After the Nativity she sinks back into a second – a far-off second – place, "for the greater glory doth dim the less;" and twice only does her voice break the silence of the thirty years. We hear it first in the Temple, as, in tones tremulous with anxiety and sorrow, she asks, "Son, why hast Thou thus dealt with us? Behold, Thy father and I sought Thee sorrowing." The whole incident is perplexing, and if we read it superficially, not staying to read between the lines, it certainly places the mother in anything but a favourable light. Let us observe, however, that there was no necessity that the mother should have made this pilgrimage, and evidently she had made it so that she might be near her precious charge. But now she strangely loses sight of Him, and goes even a day's journey without discovering her loss. How is this? Has she suddenly grown careless? or does she lose both herself and her charge in the excitements of the return journey? Thoughtfulness, as we have seen, was a characteristic feature of her life. Hers was the "harvest of the quiet eye," and her thoughts centred not on herself, but on her Divine Son; He was her Alpha and Omega, her first, her last, her only thought.
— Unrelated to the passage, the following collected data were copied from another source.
-- ==== Sys2Proof/Certificates/Slice0/Obligations.lean ====
section
/-! DEFINITION. The statements about the block: the step and reset, the management port, the classifier and the domains'
settings, the engine commands, host accesses, the array port, time and power, the journal, and the invariants that
every step keeps. A statement about one management frame is of a frame that the port recognises (`framesSeen`) with no
event inside; RegisterMapAndWriteFrames gives every other frame from it. -/

open Sys2Proof Sys2Proof.Machine

/-! ### The step, reset -/

/-- A step takes the command at the front of the queue and runs it on the state with the queue's rest; with no command
waiting the block idles, which is the model's choice (notes/assumptions/7.md). -/
def Obligations.StepTakesFrontCommand : Prop :=
  (∀ (c : Instr) (rest : List Instr) (s : State), s.pending = c :: rest → step s = exec c { s with pending := rest })
    ∧ ∀ s : State, s.pending = [] → step s = .next s

/-- After RESET every register of the map reads its reset value of chapter 12. -/
def Obligations.ResetRegistersReadResetValues : Prop :=
  ∀ (st : Straps) (left : Option Word) (mssHeld : Bool) (s : State),
    ∃ t, exec (.reset st left mssHeld) s = .next t ∧ ∀ r : Reg, snapshot t r = r.resetValue st

/-- RESET empties the store, the queue and every domain, leaves the Host Port in ENDING and the filter NORMAL with both
samples high, recognises no frame before MSS# is seen deasserted where it is held, and keeps the array's contents where no
write was in progress. With the journal off the engine is IDLE and the port is idle; with it on the engine is RECOVERING
and its read of journal word 0 is in progress. That the waiting commands stay is the model's choice
(notes/assumptions/19.md). -/
def Obligations.ResetStartsRecoveryOrIdles : Prop :=
  ∀ (st : Straps) (left : Option Word) (mssHeld : Bool) (s : State),
    ∃ t, exec (.reset st left mssHeld) s = .next t
      ∧ t.straps = st ∧ usedEntries t = 0 ∧ t.queue = [] ∧ t.host.port = .ending ∧ noneAgain t
      ∧ t.power = ⟨false, false, false⟩ ∧ t.pending = s.pending ∧ (∀ d, t.domains.get d = Domain.cold)
      ∧ t.port.hostReq = none ∧ t.port.engineReq = none ∧ t.port.mgmtReq = none ∧ t.port.starveCount = 0
      ∧ t.mgmt.mssHeld = mssHeld
      ∧ ((∀ a, s.port.access = some a → a.request.kind = .read) → t.array = s.array)
      ∧ (st.jsz = 0#2 → t.engine.state = .idle ∧ t.port.access = none)
      ∧ (st.jsz ≠ 0#2 → t.engine.state = .recovering .marker
          ∧ t.port.access
            = some ⟨.engine, ⟨.read, BitVec.ofNat 20 (journalBase st), 0#16, Lanes.both⟩, 0, false⟩)
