-- ==== Sys2Proof/Tests/Slice0.lean ====
section
/-! SUPPORT. Tests: ill-formed commands that the check refuses, worked values of the manual, and for each statement that
has hypotheses a concrete state and operands that meet them together. -/

namespace Sys2Proof.Tests

open Sys2Proof Sys2Proof.Machine

/-! ### Well-formed commands -/

theorem test_arrival_without_a_strobe_is_refused :
    Instr.wellFormed (.hostAccessArrival ⟨false, false, 0#20, Lanes.both, 0#16, 0#2⟩) = false := by decide

theorem test_arrival_with_a_strobe_is_well_formed :
    Instr.wellFormed (.hostAccessArrival ⟨true, false, 0#20, Lanes.both, 0#16, 0#2⟩) = true := by decide

theorem test_tick_with_one_expiry_twice_is_refused :
    Instr.wellFormed (.tick false [.age .i1, .hold, .age .i1]) = false := by decide

theorem test_register_write_of_a_writable_register_is_refused :
    Instr.wellFormed (.registerWrite 0x02#7 0#16 []) = false := by decide

theorem test_register_write_of_read_only_and_unused_is_well_formed :
    Instr.wellFormed (.registerWrite 0x05#7 0#16 []) = true
      ∧ Instr.wellFormed (.registerWrite 0x5F#7 0#16 []) = true := by
  decide

theorem test_named_code_as_unnamed_is_refused : Instr.wellFormed (.unnamedEcmdCode 7#16 []) = false := by decide

theorem test_ill_formed_event_inside_a_frame_is_refused :
    Instr.wellFormed (.holdOn [.tick true [.hold, .hold]]) = false
      ∧ Instr.wellFormed (.viewRead 0#7 [.hostArrival ⟨false, false, 0#20, Lanes.both, 0#16, 0#2⟩]) = false
      ∧ Instr.wellFormed (.holdOn [.tick true [.hold, .array none], .hostReturnIdle]) = true := by decide

/-! ### Worked values of the manual -/

/-- Chapter 4, "Parity". -/
theorem test_odd_parity :
    Byte.oddParity 0x00#8 = true ∧ Byte.oddParity 0x01#8 = false ∧ Byte.oddParity 0xFF#8 = true := by decide

/-- Chapter 1, the journal base for corners of the table of straps. -/
theorem test_journal_base :
    journalBase ⟨0#2, 0#2, false⟩ = 0x20000 ∧ journalBase ⟨0#2, 1#2, false⟩ = 0x1FE78
      ∧ journalBase ⟨1#2, 2#2, false⟩ = 0x3FCF8 ∧ journalBase ⟨2#2, 3#2, false⟩ = 0x7F9F8
      ∧ journalBase ⟨3#2, 0#2, false⟩ = 0x100000 ∧ journalBase ⟨3#2, 3#2, false⟩ = 0xFF9F8 := by decide

/-- Chapter 1, worked example: the hash of page 0x123 and of page 0x7FC. -/
theorem test_page_hash : pageHash 0x123#12 = 39#6 ∧ pageHash 0x027#12 = 39#6 ∧ pageHash 0x7FC#12 = 35#6 := by decide

/-- A window of the tests. -/
def win (k : WindowKind) (d : Dom) (base limit : BitVec 12) : Window := ⟨true, base, limit, k, d⟩

/-- The board of chapter 1's worked example, HPAR high, at rest: engine IDLE, Host Port IDLE. -/
def board : State :=
  let s := State.cold ⟨2#2, 2#2, true⟩ false [] []
  { s with
    cl := { s.cl with
      windows := #v[win .deny .i0 0x040#12 0x041#12, win .stage .i0 0x040#12 0x04F#12,
        win .stage .i1 0x060#12 0x06F#12, win .stage .i2 0x070#12 0x07F#12, win .pass .i0 0x080#12 0x080#12,
        Window.cold, Window.cold, Window.cold, Window.cold, Window.cold, Window.cold, Window.cold, Window.cold,
        Window.cold, Window.cold, Window.cold]
      hset := ⟨0#16, 0#16, 0x0080#16, 0#16⟩, hashKind := .stage, hashDomain := .i1, defact := .deny }
    domains := { s.domains with
      at0 := { Domain.cold with state := .empty, cell := 0x04FFF#20 }
      at1 := { Domain.cold with state := .empty, cell := 0x06000#20 } }
    engine := { s.engine with state := .idle }
    host := { s.host with port := .idle } }

theorem test_worked_classification :
    classify board 0x04FFF#20 = .commitCell .i0 ∧ classify board 0x06000#20 = .commitCell .i1
      ∧ classify board 0x04123#20 = .deny ∧ classify board 0x04A00#20 = .stage .i0
      ∧ classify board 0x06001#20 = .stage .i1 ∧ classify board 0x07010#20 = .stage .i2 := by decide

theorem test_worked_classification_hash_default_and_areas :
    classify board 0x12345#20 = .stage .i1 ∧ classify board 0x02710#20 = .stage .i1
      ∧ classify board 0x00010#20 = .deny ∧ classify board 0x7FCF7#20 = .deny
      ∧ classify board 0x7FCF8#20 = .reserved ∧ classify board 0x90000#20 = .outside := by decide
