/-- The instruction that the word of `i` decodes to: `i`, but for the bit operations, which share
their words with constant forms (spec/opcode_table.json). DESIGN CHOICE (log 9): such a word is the
constant form's, whose effect is the same where `alu_constants` has the constant. -/
def Instr.canonical : Instr → Instr
  | .addXY z x y c => .addXY z x y c
  | .addXC z x c => .addXC z x c
  | .addXYC z x y c => .addXYC z x y c
  | .addXK z x k c => .addXK z x k c
  | .addXKC z x k c => .addXKC z x k c
  | .addXNK z x k c => .addXNK z x k c
  | .addXNKC z x k c => .addXNKC z x k c
  | .subXY z x y c => .subXY z x y c
  | .subXYC z x y c => .subXYC z x y c
  | .subXC z x c => .subXC z x c
  | .subXK z x k c => .subXK z x k c
  | .subXKC z x k c => .subXKC z x k c
  | .subXNK z x k c => .subXNK z x k c
  | .subXNKC z x k c => .subXNKC z x k c
  | .subYX z x y c => .subYX z x y c
  | .subYXC z x y c => .subYXC z x y c
  | .negXC z x c => .negXC z x c
  | .subKX z x k c => .subKX z x k c
  | .subKXC z x k c => .subKXC z x k c
  | .subNKX z x k c => .subNKX z x k c
  | .subNKXC z x k c => .subNKXC z x k c
  | .andXY z x y c => .andXY z x y c
  | .andXK z x k c => .andXK z x k c
  | .andXNK z x k c => .andXNK z x k c
  | .orXY z x y c => .orXY z x y c
  | .orXK z x k c => .orXK z x k c
  | .orXNK z x k c => .orXNK z x k c
  | .xorXY z x y c => .xorXY z x y c
  | .xorXK z x k c => .xorXK z x k c
  | .xorXNK z x k c => .xorXNK z x k c
  | .tstbit z x k c => .andXK z x (.pow k) c
  | .setbit z x k c => .orXK z x (.pow k) c
  | .clrbit z x k c => .andXNK z x k c
  | .tglbit z x k c => .xorXK z x (.pow k) c
  | .passX z x c => .passX z x c
  | .passY z y c => .passY z y c
  | .pass0 z c => .pass0 z c
  | .pass1 z c => .pass1 z c
  | .passM1 z c => .passM1 z c
  | .passK z k c => .passK z k c
  | .passNK z k c => .passNK z k c
  | .negX z x c => .negX z x c
  | .negY z y c => .negY z y c
  | .notX z x c => .notX z x c
  | .notY z y c => .notY z y c
  | .absX z x c => .absX z x c
  | .incY z y c => .incY z y c
  | .decY z y c => .decY z y c
  | .divs y x => .divs y x
  | .divq x => .divq x
  | .noneAlu f => .noneAlu f
  | .mulRnd z x y c => .mulRnd z x y c
  | .mulSs z x y c => .mulSs z x y c
  | .mulSu z x y c => .mulSu z x y c
  | .mulUs z x y c => .mulUs z x y c
  | .mulUu z x y c => .mulUu z x y c
  | .macRnd z x y c => .macRnd z x y c
  | .macSs z x y c => .macSs z x y c
  | .macSu z x y c => .macSu z x y c
  | .macUs z x y c => .macUs z x y c
  | .macUu z x y c => .macUu z x y c
  | .msubRnd z x y c => .msubRnd z x y c
  | .msubSs z x y c => .msubSs z x y c
  | .msubSu z x y c => .msubSu z x y c
  | .msubUs z x y c => .msubUs z x y c
  | .msubUu z x y c => .msubUu z x y c
  | .square z n m x c => .square z n m x c
  | .mrZero z c => .mrZero z c
  | .mrMr z c => .mrMr z c
  | .mrMrRnd z c => .mrMrRnd z c
  | .satMr => .satMr
  | .ashift o x h c => .ashift o x h c
  | .lshift o x h c => .lshift o x h c
  | .norm o x h c => .norm o x h c
  | .expHi x c => .expHi x c
  | .expHix x c => .expHix x c
  | .expLo x c => .expLo x c
  | .expadj x c => .expadj x c
  | .ashiftImm o x e h => .ashiftImm o x e h
  | .lshiftImm o x e h => .lshiftImm o x e h
  | .regReg d r => .regReg d r
  | .regDmAddr d a => .regDmAddr d a
  | .dregDm d p => .dregDm d p
  | .dmDreg p r => .dmDreg p r
  | .dmData p v => .dmData p v
  | .dmAddrReg a r => .dmAddrReg a r
  | .dregData d v => .dregData d v
  | .regData d v => .regData d v
  | .dregPm d p => .dregPm d p
  | .pmDreg p r => .pmDreg p r
  | .jumpAddr a c => .jumpAddr a c
  | .jumpInd i c => .jumpInd i c
  | .jumpFlag n a => .jumpFlag n a
  | .callAddr a c => .callAddr a c
  | .callInd i c => .callInd i c
  | .callFlag n a => .callFlag n a
  | .rts c => .rts c
  | .rti c => .rti c
  | .doUntil a t => .doUntil a t
  | .idle => .idle
  | .idleN n => .idleN n
  | .nop => .nop
  | .stackControl o => .stackControl o
  | .pushSts => .pushSts
  | .popSts => .popSts
  | .popCntr => .popCntr
  | .popPc => .popPc
  | .popLoop => .popLoop
  | .modeControl o => .modeControl o
  | .enaTimer => .enaTimer
  | .disTimer => .disTimer
  | .enaMMode => .enaMMode
  | .disMMode => .disMMode
  | .enaArSat => .enaArSat
  | .disArSat => .disArSat
  | .enaAvLatch => .enaAvLatch
  | .disAvLatch => .disAvLatch
  | .enaBitRev => .enaBitRev
  | .disBitRev => .disBitRev
  | .enaSecReg => .enaSecReg
  | .disSecReg => .disSecReg
  | .enaGMode => .enaGMode
  | .disGMode => .disGMode
  | .modify p => .modify p
  | .flagOut o c => .flagOut o c
  | .enaInts => .enaInts
  | .disInts => .disInts
  | .compDmPm o d p e q => .compDmPm o d p e q
  | .dualRead d p e q => .dualRead d p e q
  | .compDm o d p => .compDm o d p
  | .shiftDm o d p => .shiftDm o d p
  | .compPm o d p => .compPm o d p
  | .shiftPm o d p => .shiftPm o d p
  | .dmComp p r o => .dmComp p r o
  | .dmShift p r o => .dmShift p r o
  | .pmComp p r o => .pmComp p r o
  | .pmShift p r o => .pmShift p r o
  | .compMove o d r => .compMove o d r
  | .shiftMove o d r => .shiftMove o d r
It is altogether outside the range of possibilities that she now could be so negligent of her maternal duties, and so we are compelled to seek for our explanation elsewhere. May we not find it in this? The parents had left Jerusalem earlier in the day, arranging for the child Jesus to follow with another part of the same company, which, leaving later, would overtake them at their first camp. But Jesus not appearing when the second company starts, they imagine that He has gone on with the first company, and so proceed without Him. This seems the only probable solution of the difficulty; at any rate it makes plain and perfectly natural what else is most obscure and perplexing. Mary's mistake, however – and it was not her fault – opens to us a page in the sealed volume of the Divine Boyhood, letting us hear its solitary voice – "Wist ye not that I must be in My Father's house?"